One problem with both of these pieces is that they seem to rely on electricity consumption estimates from blockchain.info. While this site is great for getting stats about the Bitcoin network, it’s not such a great site for estimating electricity consumption. Blockchain.info clearly states that it is using an estimate of 650 Watts per gigahash [per second, I assume] in its electricity calculations. While this may have been a good estimate of the efficiency of the Bitcoin network when the page was first created, the network has become much more efficient since then. Archive.org shows that the 650W/GH/s figure was used on the earliest cached copy of the page, from December 2, 2011; yes, that is over two years ago.

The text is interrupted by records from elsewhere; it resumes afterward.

/-- R389 to R403: accession, deaccession, the staging of a page, weeding, and the owner's archive commands. WQ is reserved at the check of the controller by
the model's choice (notes/assumptions/103.md); what stands in notes/assumptions/47.md, 48.md and 104.md is deduced. -/
def Obligations.ArchiveEvents : Prop :=
  (∀ (s : State) (i : Nat) (o : ArcOp), s.arcOp? i = some o →
    let npg := natBits o.xd.toNat 19 0
    let ends (e : Instr) (s1 : State) (code count : Nat) : Prop := exec e s = .next (s1.endArc o code count)
    (o.kind = 2 → o.vid = none → s.arcEarlier o = false →
      s.longReady o.id o.guid o.strand [catMemRange o.cid (entBase o.entry) (entBase o.entry + 16384 * npg)] [] = true → o.abort = false →
      (∀ idx s1, s.arcinCode o = 0 → s.tableIndex o.cid o.xa.toNat = some (idx, s1) → o.cid < s.contexts.length →
        ∃ (s' : State) (v : Version), exec (.accessionCheck i) s = .next s' ∧ v ∈ s'.arc.versions ∧ v.state = .installing ∧ v.cid = o.cid ∧ v.baddr = o.xa.toNat ∧ v.npg = npg ∧
          v.index = idx ∧ (s'.ctx o.cid).wq = (s.ctx o.cid).wq - BitVec.ofNat 41 npg ∧ s'.mem = s.mem) ∧
      (s.arcinCode o ≠ 0 → ends (.accessionCheck i) s (s.arcinCode o) 0)) ∧
    (∀ v, o.vid = some v.id → s.version? v.id = some v → v.state = .installing → o.abort = false → o.wait = none →
      (∀ lpg s1, o.count < v.npg → o.code = none → o.data ≠ [] → s.weedFirst (pageStack v.baddr o.count) = false → s.takeLog (pageStack v.baddr o.count) false = some (lpg, s1) →
        (∃ (s' : State) (o' : ArcOp) (p : ArcPage), exec (.pageProgram i true) s = .next s' ∧ s'.arcOp? i = some o' ∧ o'.count = o.count + 1 ∧ o'.data = [] ∧ p ∈ s'.arc.pages ∧
          p.vid = v.id ∧ p.page = o.count ∧ p.data = o.data ∧ p.lpg = lpg ∧ s'.mem = s.mem) ∧
        (o.tries < 15 → ∃ (s' : State) (o' : ArcOp), exec (.pageProgram i false) s = .next s' ∧ s'.arcOp? i = some o' ∧ o'.count = o.count ∧ o'.tries = o.tries + 1 ∧ s'.mem = s.mem)) ∧
      (v.npg ≤ o.count → s.l1Dead v.cid v.baddr (4 * v.npg) = none → (∀ x ∈ s.arc.versions, x.cid = v.cid → x.baddr = v.baddr → x.state ≠ .old) →
        (s.leavesFree v.cid v.baddr v.npg none = true → ∃ s' : State, exec (.installPoint i) s = .next s' ∧ s'.arcOp? i = none ∧
          (∃ v', s'.version? v.id = some v' ∧ v'.state = .installed ∧ v'.baddr = v.baddr)) ∧
        (s.leavesFree v.cid v.baddr v.npg none = false → exec (.installPoint i) s = .next (s.discardArc o 0x21)))) ∧
    (o.kind = 3 → s.arcEarlier o = false → (∀ x ∈ s.arc.versions, x.cid = o.cid → x.baddr = o.xa.toNat → x.state ≠ .installing) →
      ((∀ x ∈ s.arc.versions, x.cid = o.cid → x.baddr = o.xa.toNat → x.state ≠ .installed) → ends (.deaccession i) s 0x22 0) ∧
      ∀ v, s.arc.versions.find? (fun v => v.cid == o.cid && v.baddr == o.xa.toNat && decide (v.state = .installed)) = some v →
        ∃ (s' : State) (v' : Version), exec (.deaccession i) s = .next s' ∧ s'.arcOp? i = none ∧ s'.version? v.id = some v' ∧ (v'.id = v.id ∧ v'.state = .superseded)) ∧
    (o.kind = 3 → s.arcEarlier o = false → (∃ x ∈ s.arc.versions, x.cid = o.cid ∧ x.baddr = o.xa.toNat ∧ x.state = .installing) → ends (.deaccession i) s 0x23 0)) ∧
  (∀ (s : State) (pg : BitVec 45) (p : ArcPage) (v : Version), s.sweepRoom = s → s.arcPage? (pg.toNat * 16384) = some p → s.version? p.vid = some v → v.readable = true →
    let stk := 2 * p.ast + p.lpg % 2
    ((s.pendsOn pg.toNat ≠ []) → (∀ t ∈ s.arc.staged, t.page ≠ pg.toNat) → ∀ f, s.freeSlot stk = some f →
      ∃ (s' : State) (t : Staged), exec (.demandStaging pg) s = .next s' ∧ s'.arc.staged = s.arc.staged ++ [t] ∧ t.page = pg.toNat ∧ t.frame = f ∧ t.stk = stk ∧ t.ready = false ∧
        s'.mem = s.mem) ∧
    ∀ t, s.arc.staged = [t] → t.page = pg.toNat → t.ready = false → s.mmu.pend = [] → s.arc.ops = [] →
      ∃ (s' : State) (t' : Staged), exec (.stagingComplete pg) s = .next s' ∧ s'.arc.staged = [t'] ∧ t' = { t with ready := true } ∧
        s'.mem = ((List.range 4).foldl (fun s q => s.writeBytes v.key v.ver (t.frame + q * 2 ^ 24) ((p.data.drop (4096 * q)).take 4096)) s).mem) ∧
  (∀ (s : State) (stk : BitVec 3), stk.toNat < s.arc.victims.length →
    (s.weedDue stk.toNat = true → s.arc.victims.getD stk.toNat none = none → ∀ b, s.weedable stk.toNat = [b] → ∃ s' : State, exec (.weeding stk) s = .next s' ∧
      s'.arc.victims.getD stk.toNat none = some b.pos ∧ s'.arc.pages = s.arc.pages ∧ s'.mem = s.mem) ∧
    (∀ b p v lpg s1, s.arc.victims.getD stk.toNat none = some b → s.midPage stk.toNat = false → (s.blockPages stk.toNat b).filter (fun x => s.pageKept x) = [p] → s.version? p.vid = some v → v.state = .unowned →
      s.takeLog stk.toNat true = some (lpg, s1) → lpg ≠ p.lpg → ∃ (s' : State) (q : ArcPage), exec (.weedingCopy stk) s = .next s' ∧ q ∈ s'.arc.pages ∧ q.vid = p.vid ∧ q.page = p.page ∧
        q.data = p.data ∧ q.lpg = lpg ∧ s'.mem = s.mem ∧ ∀ x ∈ s'.arc.pages, x.ast = stk.toNat → x.lpg = p.lpg → x.vid = 0) ∧
    ∀ blk : BitVec 19, s.arc.victims.getD stk.toNat none = some blk.toNat → s.keptIn stk.toNat blk.toNat = 0 →
     (s.sweepRoom.blockStaged stk.toNat blk.toNat = true → exec (.erase stk blk) s = .next s) ∧
     (s.sweepRoom.blockStaged stk.toNat blk.toNat = false → ∃ (s' : State) (b : EraseBlock), exec (.erase stk blk) s = .next s' ∧
      (∀ x ∈ s'.arc.pages, ¬(x.ast = stk.toNat ∧ x.lpg / 256 = blk.toNat)) ∧ s'.arc.victims.getD stk.toNat none = none ∧ s'.eraseBlock? stk.toNat blk.toNat = some b ∧
      (∀ c, s.eraseBlock? stk.toNat blk.toNat = some c → b.count = c.count + 1 ∧ (c.count + 1 < 3000 → b.cond = .free) ∧ (3000 ≤ c.count + 1 → b.cond = .retired)))) ∧
  ∀ (s : State) (port : BitVec 3) (w : Word),
    let mine := s.plat.owner.toNat = port.toNat
    let u := natBits w.toNat 3 0
    let c := natBits w.toNat 13 8
    let idx := natBits w.toNat 31 16
    let code (i : Instr) (x : Byte) : Prop := exec i s = .next { s with arc := { s.arc with status := x, busy := some x } }
    let waits (i : Instr) : Prop := exec i s = .next { s with arc := { s.arc with status := 6 } }
    (¬mine → exec (.aradopt port w) s = .next s ∧ exec (.arpurge port w) s = .next s ∧ exec (.arquery port w) s = .next s) ∧
    (mine → s.contexts.all (fun x => decide (x.state = .free)) = true → 1 ≤ u → u ≤ 8 → s.rows.nr.toNat + 2 * u ≤ 32 →
      exec (.rrcfg port w) s = .next { s with arc := { s.arc with units := BitVec.ofNat 4 u, staged := [] } }) ∧
    (mine → s.arc.busy.isSome = true → waits (.aradopt port w) ∧ waits (.arpurge port w) ∧ waits (.arquery port w)) ∧
    (mine → s.arc.busy = none → natBits w.toNat 15 14 ≠ 0 → code (.aradopt port w) 3 ∧ code (.arpurge port w) 3 ∧ code (.arquery port w) 3) ∧
    (mine → s.arc.busy = none → natBits w.toNat 15 14 = 0 →
      (natBits w.toNat 63 52 = 0 → (s.ctx c).keyed = false → code (.aradopt port w) 1) ∧
      (∀ v, natBits w.toNat 63 52 = 0 → (s.ctx c).keyed = true →
        s.arc.versions.find? (fun v => decide (v.state = .unowned) && v.baddr == natBits w.toNat 51 16 * 2 ^ 21 && v.kfp == fingerprint (s.keyOf c)) = some v → s.version? v.id = some v →
        s.l1Dead c (natBits w.toNat 51 16 * 2 ^ 21) (4 * v.npg) = none → s.leavesFree c (natBits w.toNat 51 16 * 2 ^ 21) v.npg none = true → ∃ (s' : State) (v' : Version), exec (.aradopt port w) s = .next s' ∧ s'.arc.status = 0 ∧ s'.version? v.id = some v' ∧
          v' = { v with state := .installed, cid := c }) ∧
      (natBits w.toNat 63 32 = 0 → (∀ v ∈ s.arc.versions, v.index = idx → v.state ≠ .unowned) → code (.arpurge port w) 1) ∧
      (∀ v, natBits w.toNat 63 32 = 0 → s.entryVersion idx (fun v => decide (v.state = .unowned)) = some v → s.version? v.id = some v → ∃ (s' : State) (v' : Version),
        exec (.arpurge port w) s = .next s' ∧ s'.arc.status = 0 ∧ s'.version? v.id = some v' ∧ v' = { v with state := .superseded } ∧ s'.mem = s.mem) ∧
      (∀ v, natBits w.toNat 63 32 = 0 → s.entryVersion idx Version.live = some v → v.state = .unowned → ∃ s' : State, exec (.arquery port w) s = .next s' ∧ s'.arc.status = 0 ∧ s'.arc.busy = some 0 ∧
        s'.arc.data0 = BitVec.ofNat 64 (4 + 2 ^ 9 * v.npg) ∧ s'.arc.data1 = BitVec.ofNat 64 (v.baddr / 2 ^ 21) ∧ s'.arc.data2 = v.kfp ∧ s'.arc.versions = s.arc.versions))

Furthermore, we can use data from current-generation mining hardware to see how absurd the 650W/GH/s number is. In recent months, the Bitcoin network has mostly switched to application-specific integrated circuits, or ASICs. These devices are much more efficient at mining than previous generations of hardware. A look at this table of mining hardware shows that ASICs all seem to mine at less than 10W/GH/s. Some discontinued models seem to mine as efficiently as 2W/GH/s, and some models that are shipping next year will use less than 0.5W/GH/s. Not everyone in the Bitcoin network is using the latest-generation models of ASICs, and of course botnet mining is based on stealing electricity, so it’s not likely that the network averages 2W/GH/s or less. Nevertheless, it seems that the electricity estimates that these articles are based on may be off by a factor of close to 100.
Furthermore, we should always ask “compared to what?” Yes, the Bitcoin network uses a lot of electricity, but the computations that use this electricity are used to clear transactions, move money around the blockchain, increment the money supply, etc. In order to make a fair comparison to non-cryptocurrency payment systems, we need to ask how many resources (and how much carbon) is used to keep those systems going. And I think the answer is quite a lot. Banks, too, use computers, sometimes ancient ones, to process transactions. Furthermore, humans use a lot of carbon. Since our financial system uses a lot more human intervention than Bitcoin, much of those humans' carbon use is due to the financial system. (Another way to put this is that if we all switched to cryptocurrency, those humans would get other jobs and produce other social benefits in exchange for the carbon used to keep them alive.) And there are of course costs of physically moving cash around, for example on armored trucks.
The relevant calculations are admittedly difficult, but it seems quite possible to me, when all is accounted for, that Bitcoin is the green alternative to Federal Reserve Notes. Cryptoanarchy and the environment don’t have to be enemies.